Go to the line below containing "s.ym t.ym := by" and print exactly from there through the line containing "theorem commandRun_illegal (s", both included. Print nothing else.

◆ **Exercise data**
________________
/-- R23, R26, R160: a fault that names a cell of its memory leaves a report that agrees with its cause. -/
theorem reportOk_raiseFault {s : State} {c : Cause} {a : Nat} (htm : s.tm.size ≤ Config.maxCells)
    (hym : s.ym.size ≤ Config.maxCells) (h : FaultCell s c a) : ReportOk (raiseFault c a s) := by
  have hzero (h0 : a = 0) : word32 (a : Int) = 0#32 := by subst h0; rfl
  have hym' (h : a < s.ym.size) := (toNat_word32_of_cell hym h).trans_lt h
  have htm' (h : a < s.tm.size) := (toNat_word32_of_cell htm h).trans_lt h
  simp only [ReportOk, raiseFault_status, errField_afterFault, raiseFault_result, raiseFault_faddr, raiseFault_tm,
    raiseFault_ym]
  cases c with
  | none => exact h.elim
  | illegalOp => simp [Cause.code, hzero h]
  | invalidOperand => simp [Cause.code, hzero h]
  | bounds => simp [Cause.code, hzero h]
  | invalidTryte => simp [Cause.code, hym' h]
  | invalidTrit => simp [Cause.code, htm' h]
  | incOverflow => simp [Cause.code, htm' h]

theorem reportOk_complete (r : Word) (s : State) : ReportOk (complete r s) :=
  reportOk_of_noCause _ (errField_afterCompletion s.status) rfl

theorem RunEnd.reportOk {tms : List Nat} {s t : State} (h : RunEnd tms s t) (htm : s.tm.size ≤ Config.maxCells)
    (hym : s.ym.size ≤ Config.maxCells) : ReportOk t := by
  cases h with
  | fault c a hcell => exact reportOk_raiseFault htm hym hcell
  | result r => exact reportOk_complete r s
  | tm r a vs _ => exact reportOk_complete r _
  | ym r a vs _ => exact reportOk_complete r _

end Sys2Proof.Machine

namespace Sys2Proof.Proofs
open Sys2Proof.Machine

/-- Settles O28: only ENCODE stores in YM, and what it stores are characters of ALPHA. -/
theorem commandsWriteOnlyValidCodes : Obligations.CommandsWriteOnlyValidCodes :=
  fun i s t a h => (exec_runEnd i s t h).tryte_kept_or_valid a

/-- Settles O49: with no race, every cell that a command stores in TM holds a trit. -/
theorem noCommandWritesInvalidTrit : Obligations.NoCommandWritesInvalidTrit :=
  fun i s t a h => (exec_runEnd i s t h).invalidTrit_before a (by simp)

end Sys2Proof.Proofs
end

section
/-! PROOF. O55 and O48: every step keeps the invariant, and only a reset clears ERR_ANY. What a host action can do is said
once (`perform_cases`): it leaves the report registers alone, or runs a command, or resets. -/

namespace Sys2Proof.Machine

/-! ### Commands -/

/-- R170, R171: ERR_ANY after a command is set exactly when it was set or the command faulted. -/
theorem CommandEnd.errAnyBit_eq {s t : State} (h : CommandEnd s t) :
    errAnyBit t.status = (errAnyBit s.status || decide (errField t.status ≠ 0#4)) := by
  cases h with
  | fault c a hc => simp [code_ne_zero hc]
  | result r => simp
  | tm r a vs _ => simp
  | ym r a vs _ => simp

/-- R24: whatever was in STATUS, a command leaves what R24 allows. -/
theorem CommandEnd.statusOk {s t : State} (h : CommandEnd s t) : StatusOk t.status := by
  cases h with
  | fault c a _ => exact statusOk_statusWord true c fun _ => rfl
  | result r => exact statusOk_statusWord _ .none fun h => absurd rfl h
  | tm r a vs _ => exact statusOk_statusWord _ .none fun h => absurd rfl h
  | ym r a vs _ => exact statusOk_statusWord _ .none fun h => absurd rfl h

/-! ### Memories -/

/-- A memory that has become another one of the same size, in canonical form if it was (R50). -/
def MemoryKept {w : Nat} (m m' : Memory w) : Prop :=
  m'.size = m.size ∧ (m.wf = true → m'.wf = true)

theorem MemoryKept.refl {w : Nat} (m : Memory w) : MemoryKept m m := ⟨rfl, id⟩

theorem MemoryKept.memoryOk {w : Nat} {m m' : Memory w} (h : MemoryKept m m') (hm : MemoryOk m) : MemoryOk m' := by
  obtain ⟨hsize, hwf⟩ := h
  obtain ⟨hmwf, hrange⟩ := hm
  exact ⟨hwf hmwf, hsize ▸ hrange⟩

theorem memoryKept_write {w : Nat} (m : Memory w) (a : Nat) (v : BitVec w) (ha : a < m.size) :
    MemoryKept m (m.write a v) :=
  ⟨write_size m a v, fun h => write_wf m a v h ha⟩

theorem memoryKept_writeAll {w : Nat} (m : Memory w) (a : Nat) (vs : List (BitVec w)) (ha : a + vs.length ≤ m.size) :
    MemoryKept m (m.writeAll a vs) :=
  ⟨writeAll_size m a vs, fun h => writeAll_wf m a vs h ha⟩

theorem memoryKept_freeAt {w : Nat} (free : Nat → BitVec w) (raced : List Nat) (m : Memory w)
    (hin : ∀ a ∈ raced, a < m.size) : MemoryKept m (m.freeAt free raced) :=
  ⟨freeAt_size free raced m, fun h => freeAt_wf free raced m h hin⟩

/-- R184: a write window is empty or lies in its memory. -/
theorem memoryKept_scramble {w : Nat} (m : Memory w) (free : Nat → BitVec w) (a n : Nat)
    (h : 0 < n → a + n ≤ m.size) : MemoryKept m (m.writeAll a (freeCells free a n)) := by
  cases n with
  | zero => exact .refl m
  | succ n => exact memoryKept_writeAll m a _ (by simpa using h n.succ_pos)

theorem tmWrites_fits (i : Instr) (s : State) (h : 0 < (tmWrites i s).2) :
    (tmWrites i s).1 + (tmWrites i s).2 ≤ s.tm.size := by
  cases i with
  | decode => exact cellsIn_fits _ _ h
  | encode => exact absurd h (by simp [tmWrites])
  | add => exact cellsIn_fits _ _ h
  | inc => exact cellsIn_fits _ _ h
  | tteval => exact absurd h (by simp [tmWrites])

theorem ymWrites_fits (i : Instr) (s : State) (h : 0 < (ymWrites i s).2) :
    (ymWrites i s).1 + (ymWrites i s).2 ≤ s.ym.size := by
  cases i with
  | encode => exact cellsIn_fits _ _ h
  | decode => exact absurd h (by simp [ymWrites])
  | add => exact absurd h (by simp [ymWrites])
  | inc => exact absurd h (by simp [ymWrites])
  | tteval => exact absurd h (by simp [ymWrites])

theorem CommandEnd.memoriesKept {s t : State} (h : CommandEnd s t) : MemoryKept s.tm t.tm ∧ MemoryKept s.ym t.ym := by
  cases h with
  | fault c a _ => exact ⟨.refl _, .refl _⟩
  | result r => exact ⟨.refl _, .refl _⟩
  | tm r a vs ha => exact ⟨memoryKept_writeAll _ a vs ha, .refl _⟩
  | ym r a vs ha => exact ⟨.refl _, memoryKept_writeAll _ a vs ha⟩

/-! ### What a host action can do -/

/-- What happens outside commands and resets: the report registers stay, and the memories are written only where they
have cells. -/
structure Quiet (s t : State) : Prop where
  status : t.status = s.status
  result : t.result = s.result
  faddr : t.faddr = s.faddr
  tm : MemoryKept s.tm t.tm
  ym : MemoryKept s.ym t.ym

theorem Quiet.refl (s : State) : Quiet s s := ⟨rfl, rfl, rfl, .refl _, .refl _⟩

theorem quiet_withTm {s : State} {m : Memory 2} (h : MemoryKept s.tm m) : Quiet s (s.withTm m) :=
  ⟨rfl, rfl, rfl, h, .refl _⟩

theorem quiet_withYm {s : State} {m : Memory 8} (h : MemoryKept s.ym m) : Quiet s (s.withYm m) :=
  ⟨rfl, rfl, rfl, .refl _, h⟩

/-- A run of a command word, plain or racing (log 6), up to what other agents leave in the raced cells. -/
structure CommandRun (s t : State) : Prop where
  ends : CommandEnd s t
  report : s.tm.size ≤ Config.maxCells → s.ym.size ≤ Config.maxCells → ReportOk t

theorem commandRun_illegal (s : State) : CommandRun s (raiseFault .illegalOp 0 s) :=
  ⟨.fault _ _ (by decide), fun htm hym => reportOk_raiseFault htm hym rfl⟩

theorem commandRun_runRacing (i : Instr) (tms yms : List Nat) (s : State) : CommandRun s (runRacing i tms yms s) :=
  ⟨runRacing_end i tms yms s, (runRacing_runEnd i tms yms s).reportOk⟩

theorem command_run (w : Word) (s t : State) (h : command w s = .next t) : CommandRun s t := by
  cases hw : decodeWord w with
  | ok i =>
    rw [command_legal w i s hw, exec_runRacing] at h
    cases h
    exact commandRun_runRacing i [] [] s
  | error e =>
    rw [command_illegal w e s hw] at h
    cases h
    exact commandRun_illegal s

/-- R28, R59: a write to a register number other than 0 stores an operand or does nothing. -/
theorem writeRegister_cases (n : Nat) (w : Word) (s t : State) (h : writeRegister n w s = .next t) :
    (n = 0 ∧ command w s = .next t) ∨ Quiet s t := by
  unfold writeRegister at h
  split at h
  case h_1 => exact .inl ⟨rfl, h⟩
  all_goals
    cases h
    exact .inr ⟨rfl, rfl, rfl, .refl _, .refl _⟩
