-- ==== Sys2Proof/Machine/Token.lean ====
section
/-! DEFINITION. Sys2Proof/Machine/Token.lean: the meanings of the match tokens, format `M` (43_token_parser.md R140, R141;
44_window_reconstructor.md R157 to R162). -/

namespace Sys2Proof.Machine

/-- `NOP` with any offset field: the token is unpacked and nothing else happens (R157). -/
def execNop (off : BitVec 10) (s : State) : Host.Outcome State Fault Refusal :=
  s.liftDec (.ok (s.dec.latch off 0#6).wrNop)

/-- `COPY off,len` (R158 to R160). -/
def execCopy (off : BitVec 10) (len : BitVec 6) (s : State) : Host.Outcome State Fault Refusal :=
  s.liftDec (s.dec.copyItem s.outLimit off len)

/-- `COPY 0,len`: "the copy formula is applied unchanged: source index = cursor, i.e. distance 1023" (R162, D11). -/
def execCopy0 (len : BitVec 6) (s : State) : Host.Outcome State Fault Refusal :=
  s.liftDec (s.dec.copyItem s.outLimit 0#10 len)

end Sys2Proof.Machine
end

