-- ==== Sys2Proof/Machine/Parser.lean ====
section
/-! DEFINITION. Sys2Proof/Machine/Parser.lean: the TokenParser: fetching and shifting flags, fetching an item's bytes
(43_token_parser.md R135 to R146), and one row of its transition table at a time (R145). -/

namespace Sys2Proof.Machine

/-- `DEC.START` (R136): every window slot to 0x11 (a memory that lists nothing), and the registers of R222. What is
written here is all that a start writes (R28). -/
def Dec.startRun (lim : Option Nat) (d : Dec) : Dec :=
  { d with
    win := [], cur := 0, ipos := 0, fcnt := 0, ocnt := 0, out := []
    state := if lim = some 0 then .done else .readFlagByte }

/-- `TPR.SHIFT` (R138): at the end of a group back to `ReadFlagByte`, else one flag bit is shifted out and decides what
is read next. -/
def Dec.shift (d : Dec) : Dec :=
  if d.fcnt = 0 then { d with state := .readFlagByte }
  else
    { d with
      flg := flgShift d.flg, fcnt := d.fcnt - 1
      state := if flgBit d.flg then .readToken1 else .readLiteral }

/-! ## A whole item at a time -/

/-- What one step of the parser finds. -/
inductive Fetched where
  /-- an instruction, and DEC after its bytes were read -/
  | item (i : Instr) (d : Dec)
  /-- no instruction in this step: a group's end, the end of the stream, or an engine that is not running -/
  | moved (d : Dec)
  /-- a copy is in progress -/
  | copying (d : Dec)
deriving DecidableEq, Repr

/-- `ReadFlagByte` (R137): end of input "terminates decoding (not an error)". -/
def Dec.fetchHeader (d : Dec) : Fetched :=
  match d.srcNext with
  | none => .moved d.stop
  | some (f, d1) => .item (.flags f) d1

/-- `ReadLiteral` (R139). -/
def Dec.fetchLiteral (d : Dec) : Fetched :=
  match d.srcNext with
  | none => .moved d.stop
  | some (b, d1) => .item (.lit b) d1

/-- `ReadToken2` (R140): byte1 is latched in `B1`. A stream that ends here drops the half token. -/
def Dec.fetchToken2 (d : Dec) : Fetched :=
  match d.srcNext with
  | none => .moved d.stop
  | some (b, d1) => .item (decodeToken d1.b1 b) d1

/-- `ReadToken1` and on (R140). -/
def Dec.fetchToken1 (d : Dec) : Fetched :=
  match d.srcNext with
  | none => .moved d.stop
  | some (b, d1) => Dec.fetchToken2 { d1 with b1 := b, state := .readToken2 }

/-- From `Dispatch`: the flag bit is consumed before the item's bytes are fetched (R138). -/
def Dec.fetchItem (d : Dec) : Fetched :=
  if d.fcnt = 0 then .moved d.shift
  else if flgBit d.flg then d.shift.fetchToken1 else d.shift.fetchLiteral

/-- One step of the parser, from wherever DEC stands (R26, R145). -/
def Dec.fetch (d : Dec) : Fetched :=
  match d.state with
  | .idle => .moved d
  | .readFlagByte => d.fetchHeader
  | .dispatch => d.fetchItem
  | .readLiteral => d.fetchLiteral
  | .readToken1 => d.fetchToken1
  | .readToken2 => d.fetchToken2
  | .copy => .copying d
  | .done => .moved d

/-! ## One row of the transition table at a time -/

/-- Token dispatch (R141): "The test is on `LEN` alone; `OFF` is not looked at." -/
def Dec.tokenDispatch (d : Dec) : Dec := if d.len = 0 then d.wrNop else d.copyStart

/-- One row of the transition table of `DEC.STATE` (R145), which moves at most one byte of the stream. The machine's own
step runs a whole item (R145: "a model may take bigger steps", D17; log 7). -/
def Dec.micro (lim : Option Nat) (d : Dec) : Except Fault Dec :=
  match d.state with
  | .idle => .ok d
  | .readFlagByte =>
    match d.srcNext with
    | none => .ok d.stop
    | some (f, d1) => .ok (d1.loadFlags f)
  | .dispatch => .ok d.shift
  | .readLiteral =>
    match d.srcNext with
    | none => .ok d.stop
    | some (b, d1) => d1.wrLit lim b
  | .readToken1 =>
    match d.srcNext with
    | none => .ok d.stop
    | some (b, d1) => .ok { d1 with b1 := b, state := .readToken2 }
  | .readToken2 =>
    match d.srcNext with
    | none => .ok d.stop
    | some (b, d1) => .ok (d1.latch (unpackOffset d1.b1 b) (unpackLength d1.b1)).tokenDispatch
  | .copy => d.copyStep lim
  | .done => .ok d

/-- `n` rows, one after another. -/
def Dec.microRun (lim : Option Nat) : Nat → Dec → Except Fault Dec
  | 0, d => .ok d
  | n + 1, d =>
    match d.micro lim with
    | .error f => .error f
    | .ok d1 => Dec.microRun lim n d1

end Sys2Proof.Machine
end

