/-- 20_memory.md R43: one conditional addition of 1023 gives the slot of every distance 0..1023, in 0..1022; distances 0
and 1023 name the cursor's own slot; an index moves on by one, or by up to 63, modulo 1023. -/
def Obligations.WindowSlotIsDistanceModulo1023 : Prop :=
  ∀ cur, cur < 1023 →
    (∀ d, d ≤ 1023 → (windowSlot cur d : Int) = ((cur : Int) - d) % 1023 ∧ windowSlot cur d ≤ 1022) ∧
    windowSlot cur 0 = cur ∧ windowSlot cur 1023 = cur ∧
    windowNext cur = (cur + 1) % 1023 ∧ (∀ j, j ≤ 63 → windowAdvance cur j = (cur + j) % 1023)

/-! ## The parser -/

/-- A step in `Dispatch` with a flag bit left runs the instruction that the decoder reads at `IPOS` under that bit, on DEC
as the shift and the fetch leave it (43_token_parser.md R138 to R140). -/
def Obligations.StepRunsTheDecodedItem : Prop :=
  ∀ (s : State) (i : Instr) (rest : Bytes),
    s.start = false → s.op = .decompress → s.dec.state = .dispatch → s.dec.fcnt ≠ 0 →
    decode (.item (flgBit s.dec.flg)) (s.dec.src.drop s.dec.ipos) = .ok (i, rest) →
    step s = exec i { s with dec := s.dec.itemFetched i.size } ∧ rest = s.dec.src.drop (s.dec.ipos + i.size)

/-- A step in `ReadFlagByte` runs the flag byte that the decoder reads at `IPOS` (43_token_parser.md R137). -/
def Obligations.StepRunsTheDecodedFlagByte : Prop :=
  ∀ (s : State) (i : Instr) (rest : Bytes),
    s.start = false → s.op = .decompress → s.dec.state = .readFlagByte →
    decode .header (s.dec.src.drop s.dec.ipos) = .ok (i, rest) →
    step s = exec i { s with dec := { s.dec with ipos := s.dec.ipos + 1 } } ∧
      rest = s.dec.src.drop (s.dec.ipos + 1)

/-- 43_token_parser.md R138: in `Dispatch` the parser goes back for a flag byte when `FCNT = 0`; else bit 7 of `FLG`
decides what is read, `FLG` moves up by one bit and `FCNT` drops by one. The machine's step makes the first move alone. -/
def Obligations.ShiftConsumesTheTopFlagBit : Prop :=
  ∀ (s : State) (lim : Option Nat), s.dec.state = .dispatch →
    (s.dec.fcnt = 0 → s.dec.micro lim = .ok { s.dec with state := .readFlagByte } ∧
      (s.start = false → s.op = .decompress → step s = .next { s with dec := { s.dec with state := .readFlagByte } })) ∧
    (s.dec.fcnt ≠ 0 → ∃ d, s.dec.micro lim = .ok d ∧
      d.flg.toNat = s.dec.flg.toNat * 2 % 256 ∧ d.fcnt + 1 = s.dec.fcnt ∧
      d.state = (if s.dec.flg.toNat / 128 = 0 then .readLiteral else .readToken1) ∧
      d = { s.dec with flg := d.flg, fcnt := d.fcnt, state := d.state })

/-- 60_exceptions.md R202: whenever a flag byte, a literal or either byte of a token is unavailable DEC goes to `Done`, with
all it has emitted and nothing more. That `WIN` and `CUR` are as before in `Done` and `IPOS` is `len(SRC)` is no rule of the
spec, which gives scratch in `Done` no value (R205, U8, U11): it is the model's reading, log 14. -/
def Obligations.EndOfInputEndsTheRun : Prop :=
  ∀ s : State, s.start = false → s.op = .decompress → s.dec.lacksBytes →
    ∃ t, step s = .next t ∧ t.dec.state = .done ∧ t.dec.out = s.dec.out ∧ t.dec.ocnt = s.dec.ocnt ∧
      t.dec.win = s.dec.win ∧ t.dec.cur = s.dec.cur ∧ t.enc = s.enc ∧
      t.op = s.op ∧ t.padMode = s.padMode ∧ t.outLimit = s.outLimit ∧
      (s.dec.ipos ≤ s.dec.src.length → t.dec.ipos = s.dec.src.length)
________________
◆ **Answer space**
theorem CommandEnd.memoriesKept {s t : State} (h : CommandEnd s t) : MemoryKept s.tm t.tm ∧ MemoryKept s.ym t.ym := by
  cases h with
  | fault c a _ => exact ⟨.refl _, .refl _⟩
  | result r => exact ⟨.refl _, .refl _⟩
  | tm r a vs ha => exact ⟨memoryKept_writeAll _ a vs ha, .refl _⟩
  | ym r a vs ha => exact ⟨.refl _, memoryKept_writeAll _ a vs ha⟩

/-! ### What a host action can do -/

/-- What happens outside commands and resets: the report registers stay, and the memories are written only where they
have cells. -/
structure Quiet (s t : State) : Prop where
  status : t.status = s.status
  result : t.result = s.result
  faddr : t.faddr = s.faddr
  tm : MemoryKept s.tm t.tm
  ym : MemoryKept s.ym t.ym

theorem Quiet.refl (s : State) : Quiet s s := ⟨rfl, rfl, rfl, .refl _, .refl _⟩

theorem quiet_withTm {s : State} {m : Memory 2} (h : MemoryKept s.tm m) : Quiet s (s.withTm m) :=
  ⟨rfl, rfl, rfl, h, .refl _⟩

theorem quiet_withYm {s : State} {m : Memory 8} (h : MemoryKept s.ym m) : Quiet s (s.withYm m) :=
  ⟨rfl, rfl, rfl, .refl _, h⟩

/-- A run of a command word, plain or racing (log 6), up to what other agents leave in the raced cells. -/
structure CommandRun (s t : State) : Prop where
  ends : CommandEnd s t
  report : s.tm.size ≤ Config.maxCells → s.ym.size ≤ Config.maxCells → ReportOk t

theorem commandRun_illegal (s : State) : CommandRun s (raiseFault .illegalOp 0 s) :=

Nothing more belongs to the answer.